Other evidence significant to this appeal suggested that the decedent had failed to properly adjust his seat belt prior to the accident. From pictures of the served seat belt, one of the defendant's witnesses reconstructed the length of the decedent's seat belt as it was adjusted at the time of the accident. In a car with seats and seat belts identical to those in the decedent's station wagon, the witness adjusted his seat belt to the same length as the decedent's belt was at the time of the accident. Although his waist was three inches larger than the decedent's, the witness stated that the distance from his abdomen to the back of the belt was 4 1/2 inches and with that much slack, his body could slide outboard of the sill of the door some nine inches in an upright position.

On appeal, the defendant's basic contention is that the trial court should have granted its motion for a directed verdict or entered judgment n.o.v. As discussed below, the basis of the defendant's contention is that plaintiff's evidence with respect to [87 S.D. 201] two elements of her cause of action was insufficient to send the case to the jury. In considering sufficiency of the evidence on appeal, we are required to view the evidence and the inferences derived therefrom in the light most favorable to upholding the verdict. Chleboun v. Varilek, 1965, 81 S.D. 421, 136 N.W.2d 348; Vander Vorste v.

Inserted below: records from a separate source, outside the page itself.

/-- The removal of an entry drives its rest levels, or nothing. -/
theorem cancelDrive_eq (e : Entry) (d : Device) : cancelDrive e d =
    if drivesAtRest d e then applyDrive e.lines (if endPending e then ~~~e.levels else e.levels) d else d := by
  unfold cancelDrive drivesAtRest
  cases endPending e with
  | true => simp
  | false =>
    cases e.kind <;> cases e.player <;> simp

theorem cancelDrive_frame (e : Entry) (d : Device) :
    cancelDrive e d = { d with lines := (cancelDrive e d).lines } := by
  rw [cancelDrive_eq]
  split
  · exact applyDrive_frame ..
  · rfl

/-- Each line as the removal of one entry leaves it (R63, R74). -/
theorem cancelDrive_line (e : Entry) (d : Device) (l : LineId) : (cancelDrive e d).line l = { d.line l with
    out := if (d.line l).mode = .output ∧ inMask e.lines l = true ∧ drivesAtRest d e = true
      then restLevel e l else (d.line l).out } := by
  rw [cancelDrive_eq]
  cases hdrives : drivesAtRest d e with
  | false => simp
  | true =>
    have hlevel : inMask (if endPending e then ~~~e.levels else e.levels) l = restLevel e l := by
      unfold restLevel; split <;> simp only [inMask_not]
    generalize (if endPending e then ~~~e.levels else e.levels) = levels at hlevel
    rw [if_pos rfl, driven_applyDrive]
    by_cases hline : inMask e.lines l = true ∧ (d.line l).mode = .output
    · rw [if_pos hline, if_pos ⟨hline.2, hline.1, rfl⟩, hlevel]
    · rw [if_neg hline, if_neg fun h => hline ⟨h.2.1, h.1⟩]

/-- What the removal of several entries drives, one after another. -/
def cancelDrives (es : List Entry) (d : Device) : Device := es.foldl (fun d e => cancelDrive e d) d

theorem cancelDrives_frame (es : List Entry) (d : Device) :
    cancelDrives es d = { d with lines := (cancelDrives es d).lines } := by
  induction es generalizing d with
  | nil => rfl
  | cons e es ih =>
    refine (ih (cancelDrive e d)).trans ?_
    change _ = { d with lines := (cancelDrives es (cancelDrive e d)).lines }
    generalize cancelDrives es (cancelDrive e d) = y
    rw [cancelDrive_frame]

theorem cancelDrives_players (es : List Entry) (d : Device) : (cancelDrives es d).players = d.players := by
  rw [cancelDrives_frame]

theorem cancelDrives_line (es : List Entry) (d : Device) (l : LineId) :
    (cancelDrives es d).line l = { d.line l with out := ((cancelDrives es d).line l).out } := by
  induction es generalizing d with
  | nil => rfl
  | cons e es ih =>
    refine (ih (cancelDrive e d)).trans ?_
    change _ = { d.line l with out := ((cancelDrives es (cancelDrive e d)).line l).out }
    rw [cancelDrive_line]

/-- A line that no removed entry drives keeps its level. -/
theorem cancelDrives_out_of_none {es : List Entry} {d : Device} {l : LineId}
    (h : (d.line l).mode ≠ .output ∨ ∀ e ∈ es, (inMask e.lines l && drivesAtRest d e) = false) :
    ((cancelDrives es d).line l).out = (d.line l).out := by
  induction es generalizing d with
  | nil => rfl
  | cons e es ih =>
    have hplayers : (cancelDrive e d).players = d.players := by rw [cancelDrive_frame]
    have hout : ((cancelDrive e d).line l).out = (d.line l).out := by
      rw [cancelDrive_line]
      refine if_neg fun ⟨hmode, hline, hdrives⟩ => ?_
      rcases h with h | h
      · exact h hmode
      · have hnot := h e (List.mem_cons_self ..)
        rw [hline, hdrives] at hnot
        cases hnot
    refine (ih ?_).trans hout
    rcases h with h | h
    · exact .inl (by rw [cancelDrive_line]; exact h)
    · exact .inr fun x hx => by rw [drivesAtRest_congr hplayers]; exact h x (List.mem_cons_of_mem _ hx)

/-- Among the removed entries that drive an OUTPUT line the last one's rest level stands (R63). -/
theorem cancelDrives_out_of_last {before after : List Entry} {e : Entry} {d : Device} {l : LineId}
    (hmode : (d.line l).mode = .output) (hline : inMask e.lines l = true) (hdrives : drivesAtRest d e = true)
    (hafter : ∀ x ∈ after, (inMask x.lines l && drivesAtRest d x) = false) :
    ((cancelDrives (before ++ e :: after) d).line l).out = restLevel e l := by
  have hsplit : cancelDrives (before ++ e :: after) d = cancelDrives after (cancelDrive e (cancelDrives before d)) :=
    List.foldl_append
  have hplayers : (cancelDrive e (cancelDrives before d)).players = d.players := by
    rw [cancelDrive_frame]; exact cancelDrives_players ..
  have hmode' : ((cancelDrives before d).line l).mode = .output := by rw [cancelDrives_line]; exact hmode
  rw [hsplit, cancelDrives_out_of_none (.inr fun x hx => by rw [drivesAtRest_congr hplayers]; exact hafter x hx),
    cancelDrive_line]
  exact if_pos ⟨hmode', hline, (drivesAtRest_congr (cancelDrives_players before d) e).trans hdrives⟩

Northwestern National Bank, 1965, 81 S.D. 566, 138 N.W.2d 411.


The defendant first complains that there was insufficient evidence of a defect in the seat belt.

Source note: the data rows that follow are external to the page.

/-- The lease engine (R367 to R373, R407, R408). -/
structure LeaseEngine where
  win    : Word := 0             -- 64; LENDWIN, R408
  grants : List (Nat × Nat × Nat) := []  -- grants posted and not yet applied: borrower, first page, pages
  moves  : FMap LeaseMove := []  -- leases held as borrower, by lease row
  todo   : List LeaseTodo := []  -- records and answers still to be written, in order
  nextTag : Nat := 0             -- 16; tag of the next request, R356
  errs   : Nat := 0              -- records not written, R372
  dropped : Nat := 0             -- write-backs discarded after a revocation, R373
  revoked : List (Nat × Nat × Nat) := []  -- regions revoked: borrower, first page on this device, pages, R373
deriving DecidableEq, Repr

/-- The sampler (R326 to R329). -/
structure Sampler where
  en   : Bool := false
  interval : Nat := 65536        -- 32; INTERVAL, reset 65,536
  sel  : Word := 0               -- 60; SMPSEL
  base : Word := 0               -- 64; SMPBASE
  len  : Nat := 0                -- 20; SMPLEN
  wi   : Nat := 0                -- 32; SMPWI
  ri   : Nat := 0                -- 32; SMPRI
  ctx  : Nat := 0                -- 16; SMPCTX
  dropped : Nat := 0             -- rows dropped since the last written row
  cnt  : FMap Nat := []          -- the counters of R327
deriving DecidableEq, Repr

/-- The management interface's registers and the module's start (R431 to R437, R325, R441). -/
structure Mgmt where
  ready  : List Function := []   -- FREADY and CREADY bits set, reset none, R431
  off    : List Function := []   -- functions whose EN is 0; EN resets to 1, R434
  closing : List (Function × Nat) := []  -- functions switched off whose issued work completes first: its last number, R434
  fmode  : List (Function × Nat) := []  -- MODE of a function, reset 0, R434
  minMode : Bool := false        -- 1; FREADY.MIN, R431
  starts : Nat := 0              -- consecutive failed starts, R433
  starting : Bool := false       -- a start has begun and has not been judged, R433
  stuck  : Bool := false         -- a start in minimal mode has failed: the module stays in reset, R433
  inReset : Bool := true         -- the module is in reset
  fwOk   : Bool := true          -- firmware signatures verified, R436
  breason : BitVec 8 := 0        -- 8; BREASON, R433
  plimit : Nat := 2400           -- PLIMIT in W, reset 2,400, R437
  mhz    : Nat := 2100           -- arithmetic clock in MHz, R437
  ctxsel : Nat := 0              -- 16; CTXSEL, R435
  lyrcfg : Word := 0             -- 64; LYRCFG, R441
  dbgcmd : Word := 0             -- 64; DBGCMD, R325
  dbgpc  : Word := 0             -- 64; DBGPC, R325
  dbgst  : BitVec 6 := 0         -- 6; DBGST.STATUS, R325
  dbgrun : Bool := false         -- 1; DBGST.STATE, R325
deriving DecidableEq, Repr

/-- Line-level requests to peers that wait for a response (R363). -/
structure PeerReq where
  id   : Nat
  dev  : Nat
  line : Nat                     -- local IA line the answer is for
  excl : Bool
  op   : Nat := 0                -- the operation whose atomic packet it is, 0 for a line request
  lanes : List Nat := []
deriving DecidableEq, Repr

/-- A prefetch on its way (R126): a lane's line for a core's L1, or for L2 alone. -/
structure Pref where
  core : Nat
  ctx  : Nat
  va   : Word
  ia   : Nat
  l1   : Bool
deriving DecidableEq, Repr

/-- A peer's request that waits for a recall or for invalidations (R364). -/
structure HomeWait where
  src   : Nat
  req   : Nat
  line  : Nat
  excl  : Bool
  acks  : List Nat               -- devices whose answer is awaited
  keep  : Bool := false          -- a recall of a local access after which the owner may keep a SHARED copy
  ia    : Nat := 0               -- the IA that a peer's request names
  back  : Bool := false          -- a peer's recall of a line that this device holds, while a command owns it
  atomic : Option AtomicPkt := none  -- a peer's atomic packet
deriving DecidableEq, Repr

/-! ## What happens next -/

/-- What moves next. `agenda` lists these in order: it is the model's input, and fixes every order and choice that the
manual leaves to load and revision (R442). -/
inductive Act where
  | issue (k : Nat)                         -- the warp in slot k may issue
  | event (e : Instr)                       -- a step of the device outside the issue slot
  | perform (id : Nat) (lanes : W32)        -- lanes of an outstanding operation are performed early
  | tick (clocks ns : Nat)                  -- time passes
  | upset (cause : BitVec 8)                -- a residue or parity mismatch in the next instruction (R303)
  | engineUpset (id elem : Nat) (step : Bool)  -- a datapath mismatch in the coming matrix step, or in an engine element (R304)
  | packet (flow seq : Nat) (e : Instr)     -- a numbered packet of a flow arrives, whose effect is the event (R360)
  | decay (key : Nat)                       -- a DDR sector becomes uncorrectable (R189)
  | stateError (k : Nat)                    -- an uncorrectable error in a warp's own state (R297)
  | l2Evict (line : Nat)                    -- the home slice writes a line back to DDR and drops it
  | tlbFill (link page : Nat)               -- a link takes a PTE into its TLB or a victim line (R196)
  | tlbDrop (link page : Nat)               -- such an entry is replaced (R196)
  | tlbVictim (link page place : Nat)       -- it moves to a borrowed line of a core: 2^20 core + line (R196)
  | hostWrite (ia : Nat) (data : List Byte) -- a host's write packet (R393)
deriving DecidableEq, Repr

/-- The machine: one S8 device and its pod's Harp. -/
structure State where
  did    : Nat := 0              -- 18; DID, R9 R354
  cur    : Nat := 0              -- the warp slot whose instruction `exec` runs: 64 CID + WID, R142
  agenda : List Act := []        -- what happens next
  outbox : List Packet := []     -- packets sent to the fabric, newest first, R354 R356
  numbered : Nat := 0            -- how many of them have been given to their flows, R359
  clk    : Nat := 0              -- 64; CLK, R9 R334
  atime  : Nat := 0              -- agreed fabric time in ns, R366
  upset  : BitVec 8 := 0         -- pending pipeline mismatch, R303
  nextId : Nat := 1              -- next number of an operation, command, launch or request
  draws  : Nat := 0              -- choices of a line to replace made so far: the model's own counter, R442
  warps  : FMap Warp := []       -- by 64 CID + WID
  cores  : FMap Core := []       -- by CID
  blocks : FMap Block := []      -- by block number
  launches : FMap Launch := []   -- by launch number
  bars   : FMap Barrier := []    -- by barrier key, R171
  ops    : List Op := []         -- outstanding operations, oldest first
  cmds   : List Cmd := []        -- commands in flight, oldest first
  haltCmds : FMap (List Cmd) := []  -- matrix commands of a halted warp, kept for its dump, R270
  vers   : FMap Version := []    -- 255 version tags, R218
  nextAge : Nat := 1             -- order of the next TASKGET, R306
  readyNow : List Nat := []      -- the warps of the issuing warp's sub-core that are ready in the clock of a YIELD, R175
  spad   : FMap Byte := []       -- scratchpad bytes by core * 2^40 + offset, R181
  spadMark : Marks := []         -- scratchpad sector marks, R181 R296
  l1     : FMap L1Line := []     -- by core * 2^49 + line, R182
  l2     : FMap L2Line := []     -- by line (IA / 128), R185
  dir    : FMap DirEntry := []   -- by line, R364
  mem    : List Host.Cell := []  -- DDR bytes by link * 2^56 + byte of the link, R189 R193
  memMark : Marks := []          -- DDR sector marks, by DDR byte / 16, R189 R296
  memKey : FMap Nat := []        -- the key under which a DDR sector is stored: 0 none, else a context plus 1, R195
  links  : FMap Link := []       -- 24 memory links
  pins   : FMap Pin := []        -- 64 pin table entries, R188
  ctxs   : FMap Ctx := []        -- by context id, R435
  shadow : FMap (List Nat) := [] -- the distributor's shadow of a core: free lines, rows, slots of the 4 sub-cores, R149
  sent   : FMap (List (Nat × List Nat)) := []  -- placements sent to a core: sequence number and resources, R149
  errCnt : Nat := 0              -- the Bridge die's error counters, R147 R148 R354 R355 R435
  flows  : FMap Flow := []       -- by flow number, R359
  prt    : Word := 0xFEDCBA9876543210  -- 64; PRT, R358
  plive  : BitVec 16 := 0        -- 16; PLIVE, R358
  keys   : FMap PortLink := []   -- by port, R361
  prefs  : List Pref := []       -- prefetches on their way, R126
  peerReqs : List PeerReq := []  -- requests to peers awaiting a response, R363
  homeWaits : List HomeWait := []  -- peers' requests awaiting recalls or invalidations, R364
  peerFail : FMap (Option MemCause) := []  -- failed line requests by 2 line + exclusive, R363
  watches : List (Nat × Nat × Nat) := []  -- SIGWAIT notifications owed: word IA, device, warp, R411
  harp   : Harp := {}
  lyre   : Lyre := {}
  zith   : Zither := {}
  leng   : LeaseEngine := {}
  smp    : Sampler := {}
  mgmt   : Mgmt := {}
deriving DecidableEq, Repr

/-- Why the machine could stop. The manual gives every situation an effect, so no step of this model raises it; the
constructor names the only condition under which a step has nothing to act on.
`notAnEvent`: raised by no step of the model; an instruction word listed in the agenda as an event is ignored. Safe. -/
inductive Fault where
  | notAnEvent
deriving DecidableEq, Repr

/-- Why an instruction has no meaning. `notModelled`: the arm of exec refuses the instruction by name; safe. -/
inductive Refusal where
  | notModelled (mnemonic : String)
deriving DecidableEq, Repr

/-- The device right after reset: every function not ready (R431), no context (R435), no warp, the Lyre REJOINING with
REASON JOIN (R391), the control registers at their reset values, memory with nothing listed. -/
def State.reset : State := {}

end Sys2Proof.Machine
end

Before there could be a recovery under any of the three theories of products liability, the plaintiff had the burden of proving that the product was defective at a time when the defendant had possession, control, or responsibility for its condition. 63 Am.Jur.2d, Products Liability, § 10, p. 20. A product is deemed defective when it is not reasonably fit for the purpose for which it was intended to be used. Larsen v. General Motors Corporation, 1968, 8 Cir., 391 F.2d 495.

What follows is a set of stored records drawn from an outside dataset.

-- ==== Sys2Proof/Machine/Mem.lean ====
section
/-! DEFINITION. Memory: DDR behind the links (R189, R192 to R202), home slices (R185), page homes and pins (R187, R188),
lines of peers (R363, R364), the L1s (R182, R183), the scratchpads (R181) and their sector marks (R15, R438). -/

namespace Sys2Proof

/-- The codes of memory-side causes (R197). -/
def MemCause.code : MemCause → BitVec 8
  | .pteInvalid => 5 | .permission => 6 | .frameRange => 7 | .noAtomicPermit => 8 | .leaseRevoked => 9
  | .peerUnreachable => 10 | .linkDown => 11 | .noKey => Config.noKeyCause

/-- The origin kind that a failed access delivers (R296). -/
def MemCause.origin : MemCause → Origin
  | .leaseRevoked => .leaseRevoked
  | _ => .translation

end Sys2Proof

namespace Sys2Proof.Machine

/-- What a byte of DDR or scratchpad that nothing has written reads as (DESIGN CHOICE, log 2). -/
def unlisted : Byte := 0

/-- The canonical form of memory: addresses strictly rising, no entry equal to what an unlisted address reads as. -/
def Memory.wf (m : List Host.Cell) : Bool := mapWf unlisted m

/-- One 16-byte sector: its bytes and its mark (R15, R296). A marked sector reads as zeros. -/
structure Sector where
  data : List Byte
  mark : Origin
deriving DecidableEq, Repr

def zeroSector (m : Origin) : Sector := { data := List.replicate 16 0, mark := m }

/-- Bytes written into a sector by offset, the last entry for an offset winning; a write that does not cover a marked
sector whole stores nothing, one that does clears the mark (R438). -/
def mergeSector (old : Sector) (ws : List (Nat × Byte)) : Sector :=
  let full := (List.range 16).all fun i => ws.any fun w => w.1 == i
  if decide (old.mark ≠ .none) && !full then old
  else { data := ws.foldl (fun d w => setNth d w.1 w.2) old.data, mark := .none }

/-- The last entry of a byte list for an offset. -/
def wsAt (ws : List (Nat × Byte)) (o : Nat) : Option Byte := (ws.filter fun w => w.1 == o).getLast?.map (·.2)

/-- The entries of a line's byte list that fall in sector `q`, by offset in the sector. -/
def wsSector (ws : List (Nat × Byte)) (q : Nat) : List (Nat × Byte) :=
  (ws.filter fun w => w.1 / 16 == q).map fun w => (w.1 % 16, w.2)

/-! ## DDR -/

/-- The DDR key of a byte of a frame of a link. -/
def ddrKey (link frame off : Nat) : Nat := link * 2 ^ 56 + frame * 2 ^ 21 + off

/-- The key that stands for whichever one a sector is stored under: that of an access that names no context. -/
def anyKey : Nat := 2 ^ 20

/-- The bytes of a sector under a key, as DDR holds them and as an access under the key makes them clear (R195). -/
def cipherOf (key q : Nat) (bs : List Byte) : List Byte :=
  if key = 0 then bs else (List.range 16).map fun i => Config.cipherByte (key - 1) (16 * q) i bs
def clearOf (key q : Nat) (bs : List Byte) : List Byte :=
  if key = 0 then bs else (List.range 16).map fun i => Config.clearByte (key - 1) (16 * q) i bs

/-- A sector as an access under a key reads it: its bytes, or what the key makes of the bytes that another key stored
(R195; what such an access answers is a free value, log 91). -/
def State.ddrSector (s : State) (key q : Nat) : Sector :=
  let x : Sector := { data := lookRun unlisted s.mem (16 * q) 16, mark := look .none s.memMark q }
  let k := look 0 s.memKey q
  if key = k ∨ key = anyKey ∨ x.mark ≠ .none then x else { x with data := clearOf key q (cipherOf k q x.data) }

The only evidence of a defect in the seat belt was presented by the plaintiff's expert witness, Dr. Nelson. As indicated above, Dr. Nelson testified that the seat belt severed under low pressure due to its defective design. The defendant argues, however, that his opinion should have been disregarded for the reason that it was contradicted by undisputed physical facts.

It is true that the opinion of an expert witness may properly be disregarded where the premises upon which it is based are opposed to unquestioned physical facts. Podio v. American Colloid Co., 1968, 83 S.D. 528, 162 N.W.2d 385. In the present case, however, it cannot be said that the opinion of the plaintiff's expert was contradicted by undisputed physical facts. The most that can be said is that there was a conflict between the opinions of the plaintiff's expert and the defendant's expert. Acceptance or rejection of the expert testimony of either was a matter for the jury and their determination will not be disturbed.


The defendant next contends that the plaintiff failed to prove that the alleged defect in the seat belt was the proximate cause of the decedent's death. In support of this argument, the defendant argues that based upon the evidence presented, it was speculation to conclude that the decedent died after his seat belt severed or that he would have survived if his seat belt had remained intact.

In this case, the circumstances of the accident precluded a direct determination of the cause of manner or the decedent's death. Therefore, to sustain her burden of proof on the issue of causation, the plaintiff was compelled to rely on the expert opinions of Dr. Nelson and George Behrens. As indicated above, both witnesses expressed the opinion that the decedent received the fatal injury after his seat belt severed and he was ejected from his station wagon. Dr Nelson also expressed the opinion that Engberg would have survived if his seat belt had remained intact. The opinions of both witnesses were based upon proven facts and thus were not a matter of conjecture.